The woman in black novel hardback
In the style of Susan Hill…

Illuminated Gothic letter It was with some apprehension that I purchased the book, pretty as it was, with an embossed jacket and the air of a handsome Victorian novel. My life at Vibes House meant some degree of detachment which veiled the world beyond my Internet Web Log, or ‘Blog’ as the youths of the day might call it. But still I heard the name, and the posters would jump out at me on my travels, only to recede again from my sight and thus my conscious mind. I find such intrusions largely annoying, since I prefer to make my own decisions about which spectrum of our popular culture to indulge. The fact that the book had become the most successful film in the British Cinema left me cold and being obtuse of nature I relented and soon found myself in the uppermost turret of Vibes House, reading the tome by moonlight, rather than gracing my local fleapit and watching the film.

To begin, I found the prose stilted and lumpen, striving as it did to ape the style of vintage novels by the likes of Jane Austen, or perhaps Charles Dickens. The lack of action at first held me back but the seeds of mystery are sown early on, and I found myself compelled to persevere. My concern lay with the protagonist whose failure to heed casual warning from his fellows lands him in a mire of pure horror. The hauntings themselves, for it is a ghost story, remain few and are detailed with such unadorned words that I accepted them as reality and was thus swept into a dark world of marshes and burial grounds from which I was grateful to escape.

It is a short tale which can be satisfactorily digested in one sitting, but I found a break necessary as the penultimate chapter reached its unrelenting climax. Twice my hair actually stood on end, a testament to the power of the author, who must have studied the mechanics of fear and fine-tuned her vehicle accordingly. So deeply did I believe in this fiction that I took pause to watch shadows in my drawing room, and listen to distant screams in the night, hoping they would cease and not magnify the torment in those pages.
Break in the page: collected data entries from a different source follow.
/-- The command built from a group has the fields of the group's header that its opcode uses. -/
theorem header_build {c : Opcode} {h : Word32} (hdirm : c = .regRange ∨ c = .regPort → hDirm h ≠ 0)
    (w1 w2 w3 : Word64) : (c.build h w1 w2 w3).header = usedFields c (headerOf h) := by
  cases c
  case regRange | regPort =>
    simp [Opcode.build, Instr.header, Instr.opcode, usedFields, headerOf, bits_ofBits_dirm (hdirm (by simp))]
  all_goals
    simp [Opcode.build, Instr.header, Instr.opcode, usedFields, headerOf]

/-! ### Operand words -/

/-- The word has no bit outside the n lowest. -/
def Fits (n : Nat) (w : Word64) : Prop :=
  (w.setWidth n).setWidth 64 = w

theorem fits_iff {n : Nat} {w : Word64} : Fits n w ↔ ∀ k < 64, w.getLsbD k = true → k < n := by
  rw [Fits, BitVec.eq_of_getLsbD_eq_iff]
  simp +contextual

theorem and_not_low_eq_zero_iff {n : Nat} {w : Word64} :
    w &&& ~~~(BitVec.allOnes n).setWidth 64 = 0#64 ↔ Fits n w := by
  rw [fits_iff, BitVec.eq_of_getLsbD_eq_iff]
  simp +contextual

/-- Each word fits its number of bits. -/
def AllFit : List Nat → List Word64 → Prop
  | n :: ns, w :: ws => Fits n w ∧ AllFit ns ws
  | _, _ => True

/-- How many low bits of each operand word R111 gives a field. -/
def operandWidths : Opcode → List Nat
  | .cfgGeometry => [64, 64, 64]
  | .regRange => [64, 48]
  | .cfgBank | .regPort => [48]
  | .cfgPortunit => [1]
  | .bankSelect => [16]
  | .read | .write | .cancel => [32]
  | .step | .rcScanline | .rcHpos | .rcHblank | .rcVblank | .rcCblank | .rcLinebit => [64]
  | .schedAfter | .schedPeriodic => [64, 32]
  | .start | .rcNow | .bankActive | .hret => []

theorem operandBits_eq (c : Opcode) :
    c.operandBits = (operandWidths c).map fun n => (BitVec.allOnes n).setWidth 64 := by
  cases c <;> rfl

theorem operandReserved_low {ns : List Nat} {ws : List Word64} :
    operandReserved (ns.map fun n => (BitVec.allOnes n).setWidth 64) ws = false ↔ AllFit ns ws := by
  induction ns generalizing ws with
  | nil => simp [operandReserved, AllFit]
  | cons n ns ih =>
    cases ws with
    | nil => simp [operandReserved, AllFit]
    | cons w ws =>
      rw [AllFit, ← ih, ← and_not_low_eq_zero_iff]
      simp [operandReserved]

/-- The operand check of R115: each word fits the bits its fields take. -/
theorem operandReserved_eq_false_iff {c : Opcode} {ws : List Word64} :
    operandReserved c.operandBits ws = false ↔ AllFit (operandWidths c) ws := by
  rw [operandBits_eq, operandReserved_low]

/-! An operand word is one field, or two fields of 32 bits, or two fields below 16 reserved bits (R111). -/

section
variable {p q : Nat} (a : BitVec p) (b : BitVec q)

theorem fits_setWidth (hp : p ≤ 64) : Fits p (a.setWidth 64) := by
  rw [Fits, BitVec.setWidth_setWidth_of_le _ hp, BitVec.setWidth_eq]
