-- ==== Sys2Proof/Syntax.lean ====
section
/-! DEFINITION. The fifteen operations of 30_encoding.md R70, one constructor per row of
spec/opcode_table.json. No format has an immediate or a register field, so no constructor has an
argument. -/

namespace Sys2Proof

/-- An operation of the engine (00_scope.md R15: what an instruction means for this hardware). -/
inductive Instr where
  /-- `HOST` `1x`, 70_reset_and_hazards.md R200. -/
  | reset
  /-- `HOST` `01`, 43_session.md R161. -/
  | poll
  /-- `HOST` `00`, 43_session.md R165. -/
  | nop
  /-- `PHASE` `000`, 43_session.md R160. -/
  | idle
  /-- `PHASE` `001`, 40_sequencer.md R106. -/
  | drive
  /-- `PHASE` `010`, 40_sequencer.md R107. -/
  | settle
  /-- `PHASE` `011`, 40_sequencer.md R108, R109. -/
  | sample
  /-- `PHASE` `100`, 43_session.md R164. -/
  | decode
  /-- `CYC` `000`, 40_sequencer.md R110. -/
  | lead
  /-- `CYC` `001`, 41_decoder.md R123. -/
  | pres
  /-- `CYC` `010`, 41_decoder.md R124. -/
  | ast
  /-- `CYC` `011`, 41_decoder.md R125. -/
  | dpad
  /-- `CYC` `100`, 42_mode_detector.md R145. -/
  | modep
  /-- `CYC` `101`, 41_decoder.md R126. -/
  | xyzm
  /-- `CYC` `110`, 41_decoder.md R127. -/
  | home
  deriving DecidableEq, Repr

/-- The format an operation belongs to (30_encoding.md R70). -/
def Instr.format : Instr → Format
  | .reset => .host
  | .poll => .host
  | .nop => .host
  | .idle => .phase
  | .drive => .phase
  | .settle => .phase
  | .sample => .phase
  | .decode => .phase
  | .lead => .cyc
  | .pres => .cyc
  | .ast => .cyc
  | .dpad => .cyc
  | .modep => .cyc
  | .xyzm => .cyc
  | .home => .cyc

end Sys2Proof
end

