-- ==== Sys2Proof/WellFormed.lean ====
section
/-! DEFINITION. What is well formed: an operation code (it fits its format and is not reserved,
30_encoding.md R70, R81, R82) and the parameters (00_scope.md R10). An `Instr` has no operand to check
(30_encoding.md R70), so every `Instr` is well formed. -/

namespace Sys2Proof

/-- The reserved values of a format: `PH` 5, 6, 7 (30_encoding.md R82) and `CYC` 7 (R81). -/
def Code.reserved (c : Code) : Bool :=
  match c.format with
  | .host => false
  | .phase => decide (5 ≤ c.value.toNat)
  | .cyc => decide (7 ≤ c.value.toNat)

/-- A code is well formed when it has no bit above its format's width and is not reserved. -/
def Code.wf (c : Code) : Bool :=
  decide (c.value.toNat < 2 ^ c.format.width) && !c.reserved

/-- The bounds of 00_scope.md R10: `N_SETTLE >= 1` and `T_MIN >= 3`. -/
abbrev Params.wf (p : Params) : Prop :=
  1 ≤ p.nSettle ∧ 3 ≤ p.tMin

end Sys2Proof
end

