/-- One cycle of a poll: from its `DRIVE` tick to its `SAMPLE` tick (40_sequencer.md R106 to R108). -/
theorem run_cycle {s : State} {c : Cycle} (hn : 1 ≤ s.params.nSettle)
    (hrst : ∀ j, j < driveTick s.params (c.val + 1) → (s.inputAt j).rst = false) (sel : Level)
    (i : Inputs) :
    run (s.params.nSettle + 2) (polling s c sel i) = (samplingTick s c).sampleCycle c := by
  have hinp (j : Nat) : (polling s c sel i).inputAt j = s.inputAt (driveTick s.params c.val + j) :=
    inputAt_of_ticks rfl rfl j
  rw [driveTick_succ] at hrst
  obtain ⟨t, hrun, ht⟩ := run_to_sample (s := polling s c sel i) rfl hn fun j hj => by
    rw [hinp]
    exact hrst _ (Nat.add_lt_add_left (Nat.lt_succ_of_le (Nat.le_succ_of_le hj)) _)
  have hnext : t.inputAt 0 = s.inputAt (sampleTick s.params c) := by
    rw [inputAt_of_ticks (s := polling s c sel i) (k := s.params.nSettle + 1) (by rw [ht]; rfl)
      (by rw [ht]; rfl), hinp, sampleTick_eq]
  have hph : t.ph = .sample := by rw [ht]
  have hcyc : t.cyc = c := by rw [ht]; rfl
  have hquiet : (t.inputAt 0).rst = false := by
    rw [hnext, sampleTick_eq]
    exact hrst _ (by omega)
  have hticked : t.sampleInputs = samplingTick s c := by
    rw [← t.nextInputs_eq] at hnext
    rw [State.sampleInputs, hnext, ht]
    simp [samplingTick, polling, driveTick_succ, Nat.add_assoc]
  rw [show s.params.nSettle + 2 = (polling s c sel i).params.nSettle + 1 + 1 from rfl,
    run_succ_last hrun, step_of_sample hquiet hph, hcyc, hticked]

/-- The capture of a cycle completes its share of the buffer and of the trace (40_sequencer.md R108). -/
theorem capture_samplingTick (s : State) (c : Cycle) :
    (samplingTick s c).capture c =
      { samplingTick s c with
        raw := RawBuffer.fill (pollSamples s) (cyclesBefore (c.val + 1)) s.raw,
        trace := s.trace ++ .maskOn :: cycleEvents (pollSamples s) (cyclesBefore (c.val + 1)) } := by
  rw [cyclesBefore_succ, fill_append, cycleEvents_append, getElem_pollSamples]
  simp [State.capture, State.emit, samplingTick, polling]

section
variable {s : State} (hinv : s.Inv) (hph : s.ph = .idle) (hreq : (s.inputAt 0).pollReq = true)
  (hrst : ∀ j, j < pollTicks s.params s.mode6 → (s.inputAt j).rst = false)
  (hlim : s.params.tMin ≤ ((s.inputAt 0).nowMs - s.lastT).toNat)
include hinv hph hreq hrst hlim

/-- The accept step starts the poll at cycle 0 (43_session.md R163). -/
theorem run_accept : run (driveTick s.params 0) s = .next (polling s 0 s.sel (s.inputAt 0)) := by
  have hzero : s.sc = SettleCounter.zero s.params.scWidth := by
    obtain ⟨hwidth, -, hcount⟩ := hinv.settle
    rw [← hwidth]
    exact SettleCounter.eq_zero (hcount (by simp [hph]))
  have hquiet := hrst 0 (Nat.lt_of_lt_of_le (Nat.zero_lt_two) (Nat.le_add_right _ _))
  rw [show driveTick s.params 0 = 1 by simp [driveTick], run_one,
    step_of_idle_request hquiet hph hreq, if_neg (Nat.not_lt.2 hlim)]
  simp [State.accept, State.emit, State.sampleInputs, polling, State.nextInputs_eq, hzero, driveTick,
    cyclesBefore, RawBuffer.fill, cycleEvents]

/-- An accepted poll reaches the `DRIVE` step of each of its cycles (40_sequencer.md R103, R109). -/
theorem run_to_drive : ∀ (n : Nat) (hn : n < 7), n < ncyc s.mode6 →
    ∃ sel i, run (driveTick s.params n) s = .next (polling s ⟨n, hn⟩ sel i)
  | 0, _, _ => ⟨s.sel, s.inputAt 0, run_accept hinv hph hreq hrst hlim⟩
  | n + 1, hn, hlt => by
    have hn' : n < 7 := Nat.lt_of_succ_lt hn
    obtain ⟨sel, i, hrun⟩ := run_to_drive n hn' (Nat.lt_of_succ_lt hlt)
    have hcycle := run_cycle (c := ⟨n, hn'⟩) hinv.params.1
      (fun j hj => hrst j (hj.trans (driveTick_lt_pollTicks (Nat.le_of_lt hlt)))) sel i
    refine ⟨selLevel ⟨n, hn'⟩, s.inputAt (sampleTick s.params ⟨n, hn'⟩), ?_⟩
    rw [driveTick_succ, run_add hrun, hcycle, sampleCycle_of_not_last (Nat.ne_of_lt hlt) hn,
      capture_samplingTick]
    rfl

/-- An accepted poll reaches its `DECODE` step (40_sequencer.md R109, R113). -/
theorem run_to_decode (c : Cycle) (hc : c.val + 1 = ncyc s.mode6) :
    run (driveTick s.params (c.val + 1)) s = .next (beforeDecode s c) := by
  obtain ⟨sel, i, hrun⟩ := run_to_drive hinv hph hreq hrst hlim c.val c.isLt (by omega)
  have hcycle := run_cycle (c := c) hinv.params.1
    (fun j hj => hrst j (hj.trans (driveTick_lt_pollTicks (Nat.le_of_eq hc)))) sel i
  rw [driveTick_succ, run_add hrun, hcycle, sampleCycle_of_last (s := samplingTick s c) hc,
    capture_samplingTick, beforeDecode, pollCycles_eq, ← hc]
  simp [State.finishSampling, State.emit]
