-- ==== Sys2Proof/Config.lean ====
section
/-! DEFINITION. What an implementation fixes: the types of the parameters of 00_scope.md R8, the constraints the spec
puts on them, the fixed constants of R7, and the constants without a body (the parameter the spec gives no default
for, and the free value of a result that fits no register). The default tables are in Machine/Params.lean. -/

namespace Sys2Proof

/-- One row of the MCS table (41_mcs_table.md R81). -/
structure McsRow where
  /-- Modulation bits per symbol. -/
  bps : Nat
  /-- Code-rate numerator. -/
  rateNum : Nat
  /-- Code-rate denominator. -/
  rateDen : Nat
  /-- FEC block payload size in bytes. -/
  payloadBytes : Nat
  /-- Coded block size in bytes. -/
  codedBytes : Nat
deriving DecidableEq, Repr

/-- The parameters of R8: every definition that reads one takes this structure. -/
structure Params where
  /-- `MCS_TABLE`, indexed by the MCS code. -/
  mcsTable : Vector McsRow 7
  /-- `LEN_HI_BITS`. -/
  lenHiBits : Nat
  /-- `SF_TABLE`, in the order of `BW_KEYS`. -/
  sfTable : Vector Rat 5
  /-- `FRAME_DUR_TABLE`: seconds, or `none` for an undefined code. -/
  frameDur : Byte → Option Rat
  /-- `TICKS_PER_SECOND`. -/
  ticksPerSecond : Nat
  /-- `MAX_BURST_BYTES`. -/
  maxBurstBytes : Nat
  /-- `MAX_BLOCK_BITS`. -/
  maxBlockBits : Nat
  /-- `QDEPTH`. -/
  qdepth : Nat

/-- The constraints of R83 (items 1 to 4 and 7) on one row, with the 8-bit numerator and denominator of R81. That a row
may store a rate in other than lowest terms is the model's (DESIGN CHOICE, log entry 16). -/
structure McsRow.Legal (row : McsRow) (maxBlockBits : Nat) : Prop where
  bps_range : 1 ≤ row.bps ∧ row.bps ≤ 6
  den_pos : 1 ≤ row.rateDen
  rate_lower : row.rateDen ≤ 2 * row.rateNum
  rate_upper : 4 * row.rateNum ≤ 3 * row.rateDen
  rate_bytes : row.rateNum < 256 ∧ row.rateDen < 256
  payload_range : 12 ≤ row.payloadBytes ∧ row.payloadBytes ≤ 108
  coded_range : 24 ≤ row.codedBytes ∧ row.codedBytes ≤ 144
  payload_le_coded : row.payloadBytes ≤ row.codedBytes
  payload_fits : 8 * row.payloadBytes ≤ maxBlockBits

/-- The legal parameter values: R8, R83 (all seven items) and R120. -/
structure Params.Legal (P : Params) : Prop where
  rows : ∀ i : Fin 7, (P.mcsTable[i]).Legal P.maxBlockBits
  row1 : P.mcsTable[1].bps = 2 ∧ 2 * P.mcsTable[1].rateNum = P.mcsTable[1].rateDen ∧
    P.mcsTable[1].payloadBytes = 24
  row0 : P.mcsTable[0].bps = 1 ∧ 2 * P.mcsTable[0].rateNum = P.mcsTable[0].rateDen
  row6 : P.mcsTable[6].bps = 6 ∧ 4 * P.mcsTable[6].rateNum = 3 * P.mcsTable[6].rateDen
  lenHiBits : P.lenHiBits = 3 ∨ P.lenHiBits = 4
  factors : ∀ i : Fin 5, 0 < P.sfTable[i] ∧ (P.sfTable[i]).num.toNat < 2 ^ 16 ∧ (P.sfTable[i]).den < 2 ^ 16
  durations : ∀ code t, P.frameDur code = some t → 0 < t
  ticks : P.ticksPerSecond = 10 ^ 9 ∨ P.ticksPerSecond = 10 ^ 12 ∨ P.ticksPerSecond = 10 ^ 15
  maxBurstBytes : 1 ≤ P.maxBurstBytes
  qdepth : 1 ≤ P.qdepth

/-- `QDEPTH` less one. The spec gives `QDEPTH` no default, only `QDEPTH ≥ 1` (R8, D13, I13), so this has no body: a
claim holds for every depth. -/
opaque Config.qdepthLessOne : Nat

/-- What a result register holds when its exact result is 2^64 or more and no rule checks it (log entry 8): the spec
states no value, so this has no body. -/
opaque Config.unstatedResult : Nat → Dword

end Sys2Proof
end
Never have I been manipulated with such precision by a tale, accustomed as I am to the incontinent ramblings of Stephen King (procure an editor, tedious man!) who never wrote a novel better than his first, Carrie, which similarly is written with restraint and finesse and yet is greater than the sum of its labours. I must address Susan Hill the author of The Woman in Black, as a master of her art, and I should venture next to purchase the DVD with alacrity. I hate popcorn.